Застегнув молнию на тонкой трикотажной кофте, я осторожно на цыпочках подошла к двери, наличие толстого ковра на полу надежно скрывало мои любые, даже самые уверенные шаги. На какое-то время я приняла решение затаиться, но стук не повторился. Я выждала минут пять и тихо приоткрыла дверь. Страх, сковавший Птичкину, был очевиден. Ее зубы отбивали заметную дробь, словно она продрогла зимой на холодном ветру. Лампа плясала в дрожащих пальцах. Я осторожно высунула голову на улицу, но, к своему удивлению, никого возле входа в наше бунгало не обнаружила. Но я не планировала выходить наружу, считая это опасным. Нарочито небрежным голосом я спросила:
– Кто там?
Но ответом мне была тишина, нарушаемая лишь легким шорохом дрожащих на ветерке листочков, а также традиционным для юга ночным треском цикад. Совершенно случайно я обратила внимание на наружную часть нашей двери, на которой при очередном легком порыве ветра мелькнул белый клочок бумаги, который был закреплен под нижней частью таблички с номером нашего бунгало. Пальцы мои трепетали от нетерпения, когда я потянулась за этой неизвестно кем оставленной запиской. Но раскрывать листок я не спешила, подозревая, что мне совсем не понравится то, что я в нем прочитаю. Собравшись с силами, я решительно развернула записку и увидела одну-единственную надпись: «Брось все и вернись домой!» Буквы были русские, почерк какой-то неуверенный, но анализировать все это в этот момент мне было сложно. Так как у Птичкиной случилась истерика, едва она через мое плечо прочла эту строку.
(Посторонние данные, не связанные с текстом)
-- ==== Sys2Proof/Machine/Mangle.lean ====
section
/-! DEFINITION. Mangles (R77 to R99, R418 to R420, R433): installing and uninstalling, fire requests, status, and passes over
the matrix. -/

namespace Sys2Proof.Machine

/-- A descriptor that an instruction names is read under the group's ASID (R263, R418). A translation fault parks the
instruction; a hole, an empty key slot or poison is a machine check of the group (R289). -/
def State.readOperand (s : State) (x : Ctx) (va n : Nat) (act : List Byte → State → State) : State :=
  match s.readDesc (whoLane x.a) x.a.core x.t.asid .load x.t.sup va n with
  | (.ok bs, s) => act bs s
  | (.fault kind va, s) => s.parkIssue x.a kind 0 x.t.asid va
  | (.bad kind pa, s) => ((s.advance x.a).log23 (whoLane x.a) kind pa).holdGroup x.a.core x.a.slot x.a.group
  | (.wait, s) => s

/-- With no active lane a record is looked at for its fields alone: a malformed one traps, and no access of the look faults (R282;
log 132). -/
def State.lookOperand (s : State) (x : Ctx) (va n : Nat) (ok : List Byte → Bool) (go : State) : State :=
  match (s.readDesc (whoLane x.a) x.a.core x.t.asid .load x.t.sup va n).1 with
  | .ok bs => if ok bs then go else s.trapAt x.a 6 0 0
  | .wait => s
  | _ => go

/-- An install descriptor (R77) that is well formed (R78), as a mangle with nothing bound. -/
def mangleDesc (d : Nat) : Option Mangle :=
  let m : Mangle :=
    { asid := bits d 431 416, key := bits d 414 406, batch := bits d 405 403 + 1, mode := bit d 402, nslots := bits d 401 399 + 1,
      ofmt := bits d 398 394, ifmt := bits d 393 389, wfmt := bits d 388 384, n := bits d 383 368 + 1, m := bits d 367 352 + 1,
      xcount := bits d 351 320, owin := bits d 312 256, iwin := bits d 248 192, xbase := bits d 184 128, sbase := bits d 120 64,
      mbase := bits d 56 0, home := 0, slots := [], pass := false, asked := false, passes := 0, firings := 0, removing := none,
      badLanes := [], dataPages := [], sidePages := [], winPages := [], loads := [] }
  let rsvd := bits d 511 432 + bits d 415 415 + bits d 319 313 + bits d 255 249 + bits d 191 185 + bits d 127 121 + bits d 63 57
  let block := isBlockFmt m.wfmt
  let ok := rsvd = 0 && [1, 2, 4, 5, 6, 7, 9].contains m.wfmt && [1, 2, 4].contains m.ifmt && [0, 2].contains m.ofmt &&
    m.owin % 65536 = 0 && m.iwin % 65536 = 0 && m.sbase % 65536 = 0 && m.mbase % 65536 = 0 && m.xbase % 2 = 0 &&
    (m.mode || m.batch = 1) && decide (m.batch ≤ m.nslots) &&
    (if block then decide (m.sbase ≠ 0) else m.sbase = 0 && m.xbase = 0)
  if ok then some m else none

/-- Scale bytes of one chunk (R80). -/
def Mangle.scaleStep (m : Mangle) : Nat := if !isBlockFmt m.wfmt then 0 else if m.wfmt = 6 then 8 else 16
/-- The matrix region and the scale plane, in whole 64 KiB pages: address and bytes. -/
def Mangle.dataSpans (m : Mangle) : List (Nat × Nat) :=
  [(m.mbase, roundUp m.matrixBytes 65536), (m.sbase, roundUp (m.panels * m.m * m.scaleStep) 65536)]
/-- The windows (R82): address and bytes. -/
def Mangle.winSpans (m : Mangle) : List (Nat × Nat) :=
  [(m.iwin, roundUp (m.nslots * m.istride) 65536), (m.owin, roundUp (m.nslots * m.ostride) 65536)]

/-- Two ranges of addresses meet. -/
def meet (a n b k : Nat) : Bool := decide (a < b + k) && decide (b < a + n)

/-- A physical range meets a page of the mangle: of its matrix, scale plane, side list or windows. -/
def Mangle.holds (m : Mangle) (pa n : Nat) : Bool :=
  m.dataPages.any (fun q => meet (65536 * q) 65536 pa n) || m.sidePages.any (fun q => meet q.2.1 (2 ^ q.2.2) pa n) ||
  m.winPages.any (fun q => meet (65536 * q.1) 65536 pa n)

/-- The page of an address that a descriptor names (R78): its entry, or the KIND of its fault. -/
def State.pageOf (s : State) (x : Ctx) (asid va : Nat) : Except Nat TlbEntry × State :=
  let (out, s) := s.xlate (whoLane x.a) x.a.core asid va .load x.t.sup false
  -- The page of a move in pieces stands in the die's L2 TLB alone (R29).
  match (tlbHit (s.core x.a.core).tlb asid va).orElse (fun _ => tlbHit (s.die (dieOf x.a.core)).tlb asid va) with
  | some e => if e.permits .load x.t.sup then (.ok e, s) else (.error 1, s)
  | none => (.error (match out with | .fault k => k | .ok _ => 0), s)

/-- Part of a stretch of memory that lies in one page: address, bytes, the page's entry. -/
abbrev Span := Nat × Nat × TlbEntry

/-- The pages that hold n bytes from an address, each where the one before ends, or the first fault with its address. -/
def State.spanOf (s : State) (x : Ctx) (asid : Nat) : Nat → Nat → Nat → Except (Nat × Nat) (List Span) × State
  | 0, _, _ => (.ok [], s)
  | fuel + 1, va, n =>
    if n = 0 then (.ok [], s)
    else
      match s.pageOf x asid va with
      | (.error k, s) => (.error (k, va), s)
      | (.ok e, s) =>
        let k := 2 ^ e.lg - va % 2 ^ e.lg
        match State.spanOf s x asid fuel ((va + k) % 2 ^ 57) (n - k) with
        | (.ok l, s) => (.ok ((va, min k n, e) :: l), s)
        | r => r

/-- The pages of several stretches, in order. -/
def State.spansOf (s : State) (x : Ctx) (asid : Nat) : List (Nat × Nat) → Except (Nat × Nat) (List Span) × State
  | [] => (.ok [], s)
  | (va, n) :: t =>
    match s.spanOf x asid (n / 4096 + 2) va n with
    | (.error e, s) => (.error e, s)
    | (.ok l, s) =>
      match State.spansOf s x asid t with
      | (.ok r, s) => (.ok (l ++ r), s)
      | r => r

/-- The physical bytes of a span, and those of its whole page. -/
def Span.bytes (s : State) (p : Span) : Nat × Nat := (p.2.2.at s p.1, p.2.1)
def Span.page (s : State) (p : Span) : Nat × Nat := (p.2.2.at s (p.1 / 2 ^ p.2.2.lg * 2 ^ p.2.2.lg), 2 ^ p.2.2.lg)

/-- Byte of the scale plane for block k of chunk (p, r) (R80): its physical address. -/
def Mangle.scaleAt (m : Mangle) (p r b : Nat) : Nat :=
  let off := (p * m.m + r) * m.scaleStep + b
  m.dataPages.getD (ceilDiv m.matrixBytes 65536 + off / 65536) 0 * 65536 + off % 65536
/-- Physical address of side-list entry k. -/
def Mangle.sideAt (m : Mangle) (k : Nat) : Nat :=
  let va := (m.xbase + 2 * k) % 2 ^ 57
  match m.sidePages.find? (fun p => decide (p.1 / 2 ^ p.2.2 = va / 2 ^ p.2.2)) with
  | some p => p.2.1 + va % 2 ^ p.2.2
  | none => 0

/-- Code of weight c of chunk (p, r). -/
def Mangle.weight (m : Mangle) (byte : Nat → Byte) (p r c : Nat) : Nat :=
  let lo := m.wbits * c
  leNat ((List.range (ceilDiv m.wbits 8)).map (fun i => byte (m.chunkAt p r (lo / 8 + i)))) / 2 ^ (lo % 8) % 2 ^ m.wbits
/-- ESC elements of row r in the columns below 256p (R80). -/
def Mangle.escIn (m : Mangle) (byte : Nat → Byte) (r p : Nat) : Nat :=
  if !isBlockFmt m.wfmt then 0
  else (List.range p).foldl (fun n q => n + ((List.range (m.columns q)).filter (fun c => isEsc m.wfmt (m.weight byte q r c))).length) 0
/-- ESC elements of the logical matrix in the rows above r. -/
def Mangle.escAbove (m : Mangle) (byte : Nat → Byte) (r : Nat) : Nat :=
  (List.range r).foldl (fun n q => n + m.escIn byte q m.panels) 0

/-- A window page belongs to another mangle, or the windows meet each other or a page of the matrix, the scale plane or the side list
(R79, cause 2). Two pages of one window that map the same memory count as well (log 133). -/
def winBusy (s : State) (m : Mangle) (wins data sides : List Span) : Bool :=
  let il := roundUp (m.nslots * m.istride) 65536
  let ol := roundUp (m.nslots * m.ostride) 65536
  let ml := m.matrixBytes
  let sl := m.panels * m.m * m.scaleStep
  let ranges := wins.map (fun p => p.bytes s)
  wins.any (fun p => s.mangles.any (fun o => o.2.holds (p.page s).1 (p.page s).2)) ||
  ranges.zipIdx.any (fun a => ranges.zipIdx.any (fun b => decide (a.2 < b.2) && meet a.1.1 a.1.2 b.1.1 b.1.2)) ||
  ranges.any (fun a => (data ++ sides).any (fun q => meet a.1 a.2 (q.page s).1 (q.page s).2)) ||
  meet m.iwin il m.owin ol ||
  [(m.iwin, il), (m.owin, ol)].any (fun v =>
    meet v.1 v.2 m.mbase ml || (decide (0 < sl) && meet v.1 v.2 m.sbase sl) ||
    (decide (0 < m.xcount) && meet v.1 v.2 m.xbase (2 * m.xcount)))

/-- The mangle bound to its pages. -/
def Mangle.bind (m : Mangle) (s : State) (wins data sides : List Span) : Mangle :=
  { m with dataPages := data.map (fun p => (p.bytes s).1 / 65536),
           sidePages := sides.map (fun p => (p.1 / 2 ^ p.2.2.lg * 2 ^ p.2.2.lg, (p.page s).1, p.2.2.lg)),
           winPages := wins.map (fun p => ((p.bytes s).1 / 65536, p.1 / 65536)) }

/-- The cause of R79, in ascending order, or none. ESC elements are counted in the words as they stand, poisoned and damaged ones
too; with an empty key slot there are none (log 97). -/
def mngiCause (s : State) (m : Mangle) (sup : Bool) (own : Nat) (wins data sides : List Span) : Option Nat :=
  let b := m.bind s wins data sides
  let byte (key : KeyPair) (a : Nat) : Byte := s.mem.byteAt key a
  if 4096 ≤ s.mangles.length then some 1
  else if winBusy s m wins data sides then some 2
  else if wins.any (fun p => p.2.2.lg ≠ 16 || !p.2.2.mng) then some 3
  else if data.any (fun p => p.2.2.lg ≠ 16 || decide (region p.2.2.pa ≠ .hbm)) then some 4
  else if (wins ++ data ++ sides).any (fun p => p.2.2.key ≠ m.key) then some 5
  else if (match s.keys.find? m.key with
      | some key => decide (b.escAbove (byte key) b.m ≠ m.xcount)
      | none => decide (m.xcount ≠ 0)) then some 6
  else if !sup && m.asid ≠ own then some 7
  else none

/-- A page that placement never moves (R31). -/
def immovable (s : State) (asid va : Nat) (e : TlbEntry) : Bool :=
  let n := 2 ^ e.lg
  let base := va / n * n
  e.nomove || decide (e.lg = 30) || (match asidEntry s asid with | .ok a => a.noplace | .error _ => true) ||
    (region e.pa ≠ .hbm && region e.pa ≠ .tier) || s.mangles.any (fun m => m.2.holds e.pa n) ||
    s.cores.any (fun c => c.2.slots.any (fun t => t.2.asid = asid && t.2.phases.any (fun p => meet p.base p.size base n))) ||
    s.pubs.any (fun p => p.2.asid = asid && p.2.lines.any (fun l => meet (256 * l.1) 256 base n))

/-- A matrix page that installation still has to move (R81): page k belongs in stack k mod 8, but for pages that placement never
moves (R31). -/
def misplaced (s : State) (m : Mangle) (data : List Span) : Bool :=
  (data.take (ceilDiv m.matrixBytes 65536)).zipIdx.any (fun p =>
    decide (stackOf (p.1.bytes s).1 ≠ p.2 % 8) && !immovable s m.asid p.1.1 p.1.2.2)

/-- A page of the mangle is on the move (R29, R31). -/
def onTheMove (s : State) (pages : List Span) : Bool :=
  s.moves.any (fun v => pages.any (fun p =>
    meet v.2.old (2 ^ v.2.lg) (p.page s).1 (p.page s).2 || meet v.2.new (2 ^ v.2.lg) (p.page s).1 (p.page s).2))

/-- Before a mangle lane reads words, the pins of their sectors end, and its class is entered in the table (R114, R115). -/
def State.mangleTouch (s : State) (words : List Nat) : State :=
  (dedup (words.map (fun w => w / 2))).foldl (fun s sec => s.engineTouch sec 4) s

/-- The agent of a mangle lane (R279). -/
def whoMangle (pcore : Nat) : Who :=
  { agent := 3, die := dieOfStack (pcore / 64), core := pcore % 256, slot := 0, group := 0, id := 0 }

/-- A mangle lane reads a column word (R46, R48): through the slice where that holds it, else directly from the array, where a
corrected one counts at the paddock core as well (R439), or from the tier, where poison is recorded (R18). -/
def State.laneWord (s : State) (w : Who) (p word : Nat) : State :=
  if (s.sector (word / 2)).st ≠ .inv then s
  else
    let corrected := decide (region (32 * word) = .hbm) && match s.mem.errors.find? word with
      | some e => decide (e ≤ 1) && !s.mem.fixes.contains word
      | none => false
    let s := s.tierWord w word
    if corrected then s.onPCore p (fun k => { k with pdce := (satInc (k.pdce.setWidth 32)).setWidth 64 }) else s

/-- The words of the matrix that counting its ESC elements reads (R79, R80): none where the format has none. -/
def Mangle.escWords (m : Mangle) (s : State) (data : List Span) : List Nat :=
  if isBlockFmt m.wfmt then
    (data.filter (fun p => decide (m.mbase ≤ p.1 ∧ p.1 < m.mbase + m.matrixBytes))).flatMap (fun p =>
      wordsOf (p.bytes s).1 (min p.2.1 (m.mbase + m.matrixBytes - p.1)))
  else []

/-- The lowest handle that no mangle holds (R433). -/
def freeHandle (s : State) : Nat := ((List.range 4096).find? (fun h => (s.mangles.find? h).isNone)).getD 0

/-- MNGI (R418). It is one step: where matrix pages have yet to reach their stacks, the path waits (log 20). -/
def execMngi (f : EngF) (s : State) : Out :=
  .next (s.issue [.s f.sd 1, .s f.sa 2] (fun x =>
    let va := x.pairVA f.sa
    if va % 64 ≠ 0 then s.trapAt x.a 6 0 0
    else if x.act = 0 then s.lookOperand x va 64 (fun bs => (mangleDesc (leNat bs)).isSome) (s.advance x.a)
    else
      s.readOperand x va 64 (fun bs s =>
        match mangleDesc (leNat bs) with
        | none => s.trapAt x.a 6 0 0
        | some m =>
          let park (e : Nat × Nat) (s : State) : State := s.parkIssue x.a e.1 0 m.asid e.2
          match s.spansOf x m.asid m.dataSpans with
          | (.error e, s) => park e s
          | (.ok data, s) =>
            match s.spansOf x m.asid [(m.xbase, 2 * m.xcount)] with
            | (.error e, s) => park e s
            | (.ok sides, s) =>
              match s.spansOf x m.asid m.winSpans with
              | (.error e, s) => park e s
              | (.ok wins, s) =>
                let answer (v : Nat) (s : State) : State := ((s.onG x (fun g => g.setS f.sd (BitVec.ofNat 32 v))).changed x.a).advance x.a
                let words := m.escWords s data
                let s := s.mangleTouch words
                -- The words that were counted have been read (R19).
                let counted (s : State) : State := words.foldl (fun s w => s.laneWord (whoMangle (paddockOf (32 * w))) (paddockOf (32 * w)) w) s
                match mngiCause s m x.t.sup x.t.asid wins data sides with
                | some c => answer (2 ^ 31 + c) (if c ≤ 5 then s else counted s)
                | none =>
                  if misplaced s m data || onTheMove s (wins ++ data ++ sides) then s.stallOn x.a 1
                  else
                    let s := counted s
                    let h := freeHandle s
                    let m := { m.bind s wins data sides with home := Config.mangleHome h % 192 }
                    answer h { s with mangles := s.mangles.set h m })))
Она испугалась, причем страх ее был абсолютно животным, словно она почувствовала угрозу, которая исходила от автора написанного. Я затолкала ее обратно в коридор, затем инстинктивно оглянулась по сторонам и вдруг со стороны кустов, скрывающих одну из дорожек, ведущих как от нашего бунгало, так и к нему, заметила, что шевеление веток происходит более интенсивно, чем от порывов легкого ветерка. Первым моим порывом было кинуться туда, но я не могла оставить Варю одну, поэтому я с сожалением быстро вернулась обратно за дверь нашего бунгало и почти уже захлопнула ее, когда чья-то рука, точнее, видимые мне ее пальцы не позволили это сделать.
– Варя, Женя, подождите минуточку, – Сашиным голосом попросили со стороны улицы.
«Неужели опять он, – почти выдохнула я свои мысли, – в такие совпадения я не верю, чтобы второй раз за вечер он оказался рядом в момент, когда нам угрожают».
– Что тебе нужно? – вслух спросила я, не ослабевая нажатия на дверь, желая захлопнуть ее.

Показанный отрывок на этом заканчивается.